REPORTS

Report on the 1st BAIRAL Research Meeting for Fiscal Year 2025
“Watching and Being Watched: When Environmental Design Meets Crime Prevention”

Priya Mu (Research Assistant, B’AI Global Forum)

・Date: Wednesday, June 11, 2025, 5:00-6:30 pm (JST)
・Venue: Online via Zoom (No registration required)
・Language: English
・Guest Speaker: Dr. Sihan YANG (Project Researcher, Collaborative Community Design Lab, University of Tokyo)
・Moderator: Priya Mu (Research assistant of the B’AI Global Forum)
Click here for details on the event

The 1st BAIRAL research meeting for 2025 was held on June 11, 2025. This time, we invited Dr. Sihan YANG, a Project Researcher at the Collaborative Community Design Lab, University of Tokyo, to speak on the theme of “Watching and Being Watched: When Environmental Design Meets Crime Prevention.”

Dr. Yang presented her research on crime prevention through environmental design (CPTED) with a focus on smart surveillance in Japan, particularly in Kakogawa City. With a PhD in urban engineering, her work bridges urban planning and community-level crime studies. She began with historical theories of crime prevention, referencing influential ideas such as Jane Jacobs’ “eyes on the street” and Oscar Newman’s “defensible space,” evolving into CPTED’s six principles like surveillance, access control, and territoriality.

Her talk contextualized these ideas within the smart city paradigm, discussing the role of technologies like GIS crime mapping and AI-driven surveillance. She emphasized the increasing integration of digital surveillance in Japan, especially in small cities.

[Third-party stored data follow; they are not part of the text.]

-- ==== Sys2Proof/Machine/Engine.lean ====
section
/-! DEFINITION. Engine commands (R245 to R247, R332, R333, R412 to R416): the firing, the parameter lanes, engine
accesses through records and scratch, sync FIFOs (R257), answers, and the firings of the thirty opcodes. -/

namespace Sys2Proof.Machine

/-! ### The firing (R332, R412) -/

/-- SEQ of the command's answers: operand A's (R413), or the stamp of the tag action. -/
def commandSeq (s : State) (x : Firing) : BitVec 12 × State :=
  if stampsSeq x.form.t then takeStamp s x
  else (match x.a with | .tok t => t.seq | .word _ => x.head.seq, s)

/-- The command of a firing, on its way to the port that rt(48 + slot) names, with V as that entry's VSEL says (R162, R328). -/
def sendCommand (s : State) (x : Firing) : Option State :=
  match resultTag s x with
  | none => none
  | some (tag, s) =>
    let (seq, s) := commandSeq s x
    let r := elemRegion x.el
    let port := bits (routeWord s x.el x.v (48 + x.slot)) 27 22
    let vsel := vselOf (bits (routeWord s x.el x.v (48 + x.slot)) 10 9)
    let c : Cmd :=
      { op := BitVec.ofNat 8 x.form.op, hdr := BitVec.ofNat 24 (laneOf x.b 0).toNat, a := applyVsel vsel (headed x tag seq (operandTok x.a))
        p := x.p, el := x.el, v := x.v, slot := x.slot, cfg := x.cfg, region := r, port := port
        queue := (regionOf s r).queue, d0 := (route s x.el x.v x.form.d).toList, d1 := (route s x.el x.v x.form.e).toList
        ident := s.nextIdent }
    let fl : Flight := { tok := c.a, dest := .engine r port .keep, src := x.el, cmd := some c, slot := some (key16 x.v x.slot) }
    some (afterFiring { s with net := s.net ++ [fl], nextIdent := s.nextIdent + 1 } x)

/-- The opcode of an engine command: NULL and EOS go to D0 and D1, and send no command. -/
def engineOp : Op := { compare := false, body := sendCommand }

/-- The firing of an engine command. -/
def fireCommand (op : Nat) (a b : BitVec 4) (d e : BitVec 6) (t : BitVec 4) (s : State) : State :=
  fire engineOp (form op a b d e t) s

/-! ### Parameters (R332, R333) -/

/-- Parameter lane `j`; a masked or absent lane is read as 0. -/
def param (c : Cmd) (j : Nat) : Nat := (tokLane c.a j).toNat

def Cmd.mods (c : Cmd) : Nat := bits c.hdr.toNat 11 0
def Cmd.waitf (c : Cmd) : Nat := bits c.hdr.toNat 19 16
def Cmd.sigf (c : Cmd) : Nat := bits c.hdr.toNat 15 12
def Cmd.part (c : Cmd) : Nat := cfgPart c.cfg
def Cmd.tag (c : Cmd) : Tag := c.a.tag
def Cmd.cluster (c : Cmd) : Nat := c.region / 4
def Cmd.code (c : Cmd) : Nat := c.op.toNat
def Cmd.rel (c : Cmd) : Bool := bit c.hdr.toNat 22
def Cmd.core (c : Cmd) : Nat := coreId c.cluster (portCore c.region c.port)

/-- The command may be cut where it stands (R124): every step leaves it between two rows, visits or pieces, and of the matrix
core's commands only MXSTR and the sender of MXDRP (R265) stop between two rows; the others run to their end. -/
def cutHere (c : Cmd) : Bool :=
  !c.issued || c.finished || c.parked.isSome || c.code < 0xC0 || 0xC7 < c.code || c.code = 0xC2 || c.code = 0xC4 || c.row = 0

/-- The accesses of a command that wait for pages: its own, and a descent's, one for each row and one for each node (R275). -/
def Cmd.pages (c : Cmd) : List Nat :=
  let ws : List Walker := match c.descent with | some d => d.walkers.filter (·.parked.isSome) | none => []
  let key (w : Walker) := (w.parked.getD 0, w.row.isNone, if w.row.isNone then w.j else w.node)
  c.parked.toList ++ (ws.map key).eraseDups.map fun x => x.1

/-- The accesses of a command that wait for a page, as another waits. -/
def Cmd.mapPages (f : Option Nat → Option Nat) (c : Cmd) : Cmd :=
  { c with
    parked := f c.parked
    descent := c.descent.map fun d => { d with walkers := d.walkers.map fun w => { w with parked := f w.parked } } }

/-- Commands with no completion (R413 to R427): SHIDX computes, and PACKR with MARKS sends marks instead. -/
def noCompletion (c : Cmd) : Bool :=
  [0xB3, 0xB8, 0xD3, 0xD4, 0xDA, 0xDB, 0xE2].contains c.code || (c.code == 0xE0 && c.mods % 4 == 0) ||
    (c.code == 0xE1 && bit c.mods 1)

/-- Whether a parameter lane that names a record has [31:12] zero and, where there is such a record, it satisfies a test
(R414, R415). -/
def recParam (s : State) (c : Cmd) (j : Nat) (ok : Rec → Bool) : Bool :=
  param c j < 4096 && (match recOf s c.cfg (param c j) with | some r => ok r | none => true)

/-! ### Running with the region (R108, R124) -/

/-- The command's queue holds its region, which runs, and its engine does not stall for the swap of its control store (R47). -/
def cmdRuns (s : State) (c : Cmd) : Bool :=
  regionRuns s c.region c.part && (regionOf s c.region).queue == c.queue && !engineStalls s c.region c.port

/-- A command of a queue that is being saved goes on to its boundary (R124). -/
def toBoundary (s : State) (c : Cmd) : Bool :=
  let g := regionOf s c.region
  g.owner == c.part && g.queue == c.queue && g.state == .saving && !c.saved && !cutHere c && !engineStalls s c.region c.port

/-- A command that has issued goes on. -/
def cmdGoes (s : State) (c : Cmd) : Bool := cmdRuns s c || toBoundary s c

/-! ### Answers (R413, R414) -/

/-- An answer token of a command; the lanes stand as given. -/
def answerCmd (c : Cmd) (fmt : Fmt) (ls : List Word) (m : BitVec 8) (poison : Bool := false) : Token :=
  { fmt := fmt, lanes := ls, mask := m, tag := c.a.tag, seq := c.a.seq, ctx := c.a.ctx, v := c.a.v, floor := c.a.floor
    poison := poison }

/-- The ILLEGAL token. -/
def illegalTok (c : Cmd) : Token := { answerCmd c .i32 [0xFFFFFFFF#32] 1 with pred := true }

/-- ENGINE event of a command. -/
def cmdEvent (s : State) (c : Cmd) (code : Nat) : State := engineEvent s c.region c.port code c.code c.part c.tag.toNat c.a.floor

/-- An answer sent, entering Q3 of its destination (R245). -/
def sendAnswer (s : State) (c : Cmd) (t : Token) (ds : List Dest) : State := sendAll s c.el t (ds.map viaPort)

/-- The answer of a command that is ILLEGAL (R414): nothing else acts. -/
def answerIllegal (s : State) (c : Cmd) : State :=
  cmdEvent (sendAnswer s c (illegalTok c) (if noCompletion c then c.d0 else c.d1)) c 5

/-- A fault of a command (R130, R132): the command ends unanswered. -/
def cmdFault (s : State) (c : Cmd) (code : Byte) : State :=
  elemFault { s with cmds := s.cmds.filter (·.ident != c.ident) } c.el c.v c.slot c.part c.tag code

/-- A command whose work is over: its completion lanes. -/
def finish (c : Cmd) (ls : List Word) (answers : List Token := []) (poison : Bool := false) : Cmd :=
  { c with finished := true, done := some ls, answers := c.answers ++ answers, donePoison := poison, parked := none }

/-- A command with no completion whose work is over. -/
def finishSilent (c : Cmd) (answers : List Token) : Cmd :=
  { c with finished := true, answers := c.answers ++ answers, parked := none }

/-! ### Sync FIFOs (R257) -/

def fifoOf (s : State) (c : Cmd) (f : Nat) : List (Nat × Token) := lookup [] (clusterOf s c.cluster).fifos (16 * c.part + f)
def putFifo (s : State) (c : Cmd) (f : Nat) (l : List (Nat × Token)) : State :=
  modCluster s c.cluster fun k => { k with fifos := store k.fifos (16 * c.part + f) l }

/-- Whether the FIFO a command pushes is full, which holds its retirement. -/
def sigfFull (s : State) (c : Cmd) : Bool := c.sigf != 0 && 64 ≤ (fifoOf s c c.sigf).length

Kakogawa, once known for high crime rates, implemented over 1,500 “Mimamori” surveillance cameras covering all residential zones. These cameras, often paired with Bluetooth tag detectors, provide real-time location tracking for vulnerable individuals, such as elderly residents with dementia or schoolchildren, enhancing both security and community trust.

Dr. Yang’s fieldwork in Kakogawa involved site inspections and resident surveys across three distinct districts—central, suburban, and residential. Her findings indicated that while camera density was highest across all areas, crime rates and perceived safety varied significantly. Notably, areas with better environmental design and active community engagement exhibited lower crime rates, suggesting that surveillance alone is insufficient. Social cohesion and urban design significantly influenced public security outcomes.

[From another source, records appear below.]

/-- Of the lanes of a span, those read from poisoned granules. -/
def taintedLanes (s : State) (x : Span) : List (Nat × Granule) :=
  let here := (x.words.mapIdx fun j w => (j, w)).filter (·.2.isSome)
  ((here.map (·.1)).zip x.places).filterMap fun y => if poisoned s y.2 then some (y.1, y.2.host, y.2.addr / 64) else none

/-- Lanes of a piece numbered in the tile from element `base`. -/
def fromElement (base : Nat) (l : List (Nat × Granule)) : List (Nat × Granule) := l.map fun y => (base + y.1, y.2)

/-- The distinct granules among tainted elements (R262). -/
def granulesOf (l : List (Nat × Granule)) : List Granule := (l.map (·.2)).eraseDups

/-- The scratch words from a word address, those outside SCRATCH banks none. -/
def scratchRun (s : State) (n cl w : Nat) : List Nat → Access (List (Option (Nat × Nat × Nat)))
  | [] => .done []
  | j :: js => (engineWord s n cl (w + j)).andThen fun x => (scratchRun s n cl w js).andThen fun xs => .done (x :: xs)

/-- The elements `lo` to `lo + n - 1` of row `r` of a source. Out of bounds, zero is read (R194). -/
def readPiece (s : State) (cp : Copy) (r lo n : Nat) : Access (State × Lanes) :=
  match cp.src with
  | .record idx c =>
    (recFor s cp.cfg idx [0]).andThen fun q =>
      (readSpan s (regionDie cp.region) cp.cfg idx q (along (rowCoord cp.shape c r) lo) n false).andThen fun x =>
        if x.2.places.any (peerBarred s) then .perm
        else .done (x.1, x.2.words.mapIdx (fun j w => (j, w.getD 0)), taintedLanes x.1 x.2)
  | .scratch w =>
    let cl := cp.region / 4
    (scratchRun s cp.part cl (w + r * cp.shape.getD 0 1 + lo) (List.range n)).andThen fun xs =>
      let here := xs.mapIdx fun j x => (j, x)
      let words := here.filterMap fun x => x.2.map fun q => (x.1, scrWord s cl q.1 q.2.1 q.2.2)
      let bad := here.filterMap fun x => match x.2 with
        | some (c, b, i) => if scrPoisoned s cl c b i then some (x.1, false, 2 ^ 62 + 2 ^ 21 * cl + (w + r * cp.shape.getD 0 1 + lo + x.1) % 2 ^ 25 / 16) else none
        | none => none
      .done (s, words, bad)
  | _ => .done (s, [], [])

/-- The element that a copy's channel is bound to (R169). -/
def channelElem (s : State) (cp : Copy) : Option Nat :=
  match cp.chan, placementIn s cp.cfg cp.region with
  | some (x, y, _, _), some p => some (elemAt p.cluster (p.x0 + x) (p.y0 + y))
  | _, _ => none

/-- Who a copy's writes are of: its command, or the copy itself; the caches of the bound element's region see them (R216). -/
def copySender (s : State) (cp : Copy) : Sender :=
  { owner := cp.cmd.getD cp.ident, part := cp.part, queue := cp.queue, region := cp.region, near := (channelElem s cp).map elemRegion,
    copy := true }

/-- Scratch words sent to their places; a granule stored whole loses its poison, and takes it when marked (R202, R262). -/
def sendScratch (s : State) (by_ : Sender) (cl : Nat) (ws : List ((Nat × Nat × Nat) × Word)) (mark : Bool) : State :=
  let gs := (ws.map fun x => (x.1.1, x.1.2.1, x.1.2.2 / 16)).eraseDups
  let whole := gs.filter fun g => (ws.filter fun x => x.1.1 == g.1 && x.1.2.1 == g.2.1 && x.1.2.2 / 16 == g.2.2).length == 16
  post s { owner := by_.owner, part := by_.part, queue := by_.queue, region := by_.region, poison := mark
           writes := ws.map fun x => (.scratch cl x.1.1 x.1.2.1 x.1.2.2, x.2)
           whole := whole.map fun g => .scratch cl g.1 g.2.1 (16 * g.2.2) }

/-- Elements of row `r`, numbered from `lo`, written to a destination; the number stored. -/
def writePiece (s : State) (cp : Copy) (r lo : Nat) (ws : List (Nat × Word)) (mark : Bool) : Access (State × Nat) :=
  match cp.dst with
  | .record idx c =>
    (recFor s cp.cfg idx [1]).andThen fun q => writeSpan s (copySender s cp) (regionDie cp.region) cp.cfg idx q (along (rowCoord cp.shape c r) lo) ws mark
  | .scratch w =>
    let cl := cp.region / 4
    (scratchRun s cp.part cl (w + r * cp.shape.getD 0 1 + lo) (ws.map (·.1))).andThen fun xs =>
      let hits := (xs.zip ws).filterMap fun x => x.1.map fun q => (q, x.2.2)
      .done (sendScratch s (copySender s cp) cl hits mark, hits.length)
  | _ => .done (s, 0)

/-- One piece of a copy between storages. -/
def copyPiece (s : State) (cp : Copy) (p : Nat) : Access (State × Copy) :=
  let r := p / piecesPerRow cp
  let (lo, n) := pieceSpan s cp p
  (readPiece s cp r lo n).andThen fun x =>
    let (s, ws, bad) := x
    (writePiece s cp r lo ws (!bad.isEmpty)).andThen fun y =>
      .done (y.1, { cp with bytes := cp.bytes + 4 * y.2, tainted := cp.tainted ++ fromElement (r * cp.shape.getD 0 1 + lo) bad })

/-! ### Destination streams (R260) -/

/-- A token of a copy to its destination stream. -/
def streamTok (s : State) (cp : Copy) (fmt : Fmt) (ls : List Word) (m : BitVec 8) (aux : Option Word) (poison : Bool) :
    Token :=
  let v := match placementIn s cp.cfg cp.home with | some p => p.v | none => cp.tok.v
  { fmt := fmt, lanes := ls, mask := m, tag := cp.tok.tag, seq := BitVec.ofNat 12 cp.sent, ctx := cp.part, v := v
    aux := if 3 ≤ fmtCode fmt then some (aux.getD 0) else none, floor := cp.tok.floor, poison := poison }

/-- A copy's token sent, if its destination has room (R166). -/
def sendStream (s : State) (d : Dest) (t : Token) : Option State :=
  if hasRoom s d then some (sendTok s (match d with | .slot el _ _ _ _ => el | _ => 0) t d) else none

/-- Packet `q` of a copy from a record to a stream. -/
def copyPacket (s : State) (cp : Copy) (d : Dest) (w q : Nat) : Access (State × Copy) :=
  match cp.src with
  | .record idx c =>
    (recFor s cp.cfg idx [0]).andThen fun rc =>
      let t0 := max 1 (cp.shape.getD 0 1)
      let at_ (e : Nat) := along (rowCoord cp.shape c (e / t0)) (e % t0)
      let es := (List.range (min w (volume cp.shape - w * q))).map (w * q + ·)
      let one (acc : State × List (Option Word) × List (Nat × Granule)) (e : Nat) : Access (State × List (Option Word) × List (Nat × Granule)) :=
        (readSpan acc.1 (regionDie cp.region) cp.cfg idx rc (at_ e) 1 false).andThen fun x =>
          if x.2.places.any (peerBarred s) then .perm
          else .done (x.1, acc.2.1 ++ x.2.words, acc.2.2 ++ fromElement e (taintedLanes x.1 x.2))
      (eachAccess one (s, [], []) es).andThen fun x =>
        (readSpan s (regionDie cp.region) cp.cfg idx rc (at_ (w * q)) 1 true).andThen fun a =>
          let (s, ws, lanes) := x
          let bad := lanes ++ (addGranules s [] a.2.places).map fun g => (w * q, g)
          let tok := streamTok s cp rc.fmt (ws.map (·.getD 0)) (maskFrom (ws.map (·.isSome))) a.2.aux (!bad.isEmpty)
          match sendStream s d tok with
          | some s => .done (s, { cp with sent := cp.sent + 1, tainted := cp.tainted ++ bad })
          | none => .hold
  | _ => .done (s, cp)

/-! ### Source streams (R246, R260) -/

/-- The lanes of a stream's token. -/
def streamLanes (t : Token) : List StreamLane :=
  t.lanes.mapIdx fun j w => ⟨w, t.mask.getLsbD j, t.fmt, t.aux, t.poison⟩

/-- A poisoned token of the source stream, which counts as one granule, noted at the elements its lanes stand for (R262). -/
def taintToken (cp : Copy) (t : Token) : Copy :=
  if t.poison then
    let g : Granule := (true, 2 ^ 64 * (cp.ident + 1) + cp.taken)
    { cp with taken := cp.taken + 1, tainted := cp.tainted ++ (List.range (lanesOf t)).map fun j => (cp.pos + j, g) }
  else { cp with taken := cp.taken + 1 }

/-- The oldest token of the copy's source stream taken out. -/
def dropInput (s : State) (cp : Copy) (port : Nat) : State :=
  modRegion s cp.region fun g => { g with streams := store g.streams port ((lookup [] g.streams port).drop 1) }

Residents showed high acceptance of surveillance technologies, attributed to both proactive governmental transparency and limited interpersonal community ties, prompting reliance on technology for safety. Dr. Yang noted a cultural alignment in Japan that supports collective responsibility and order, illustrated by neighborhood nameplates and local participation in digital monitoring efforts.

She concluded by reflecting on ethical dilemmas such as privacy intrusion, potential discrimination, and over-reliance on technology. Her study underscores that while smart surveillance contributes to urban safety, sustainable crime prevention requires a balance of technological infrastructure, human participation, and inclusive urban design. Her final message: digital eyes and human eyes must complement—not replace—each other in building safer communities.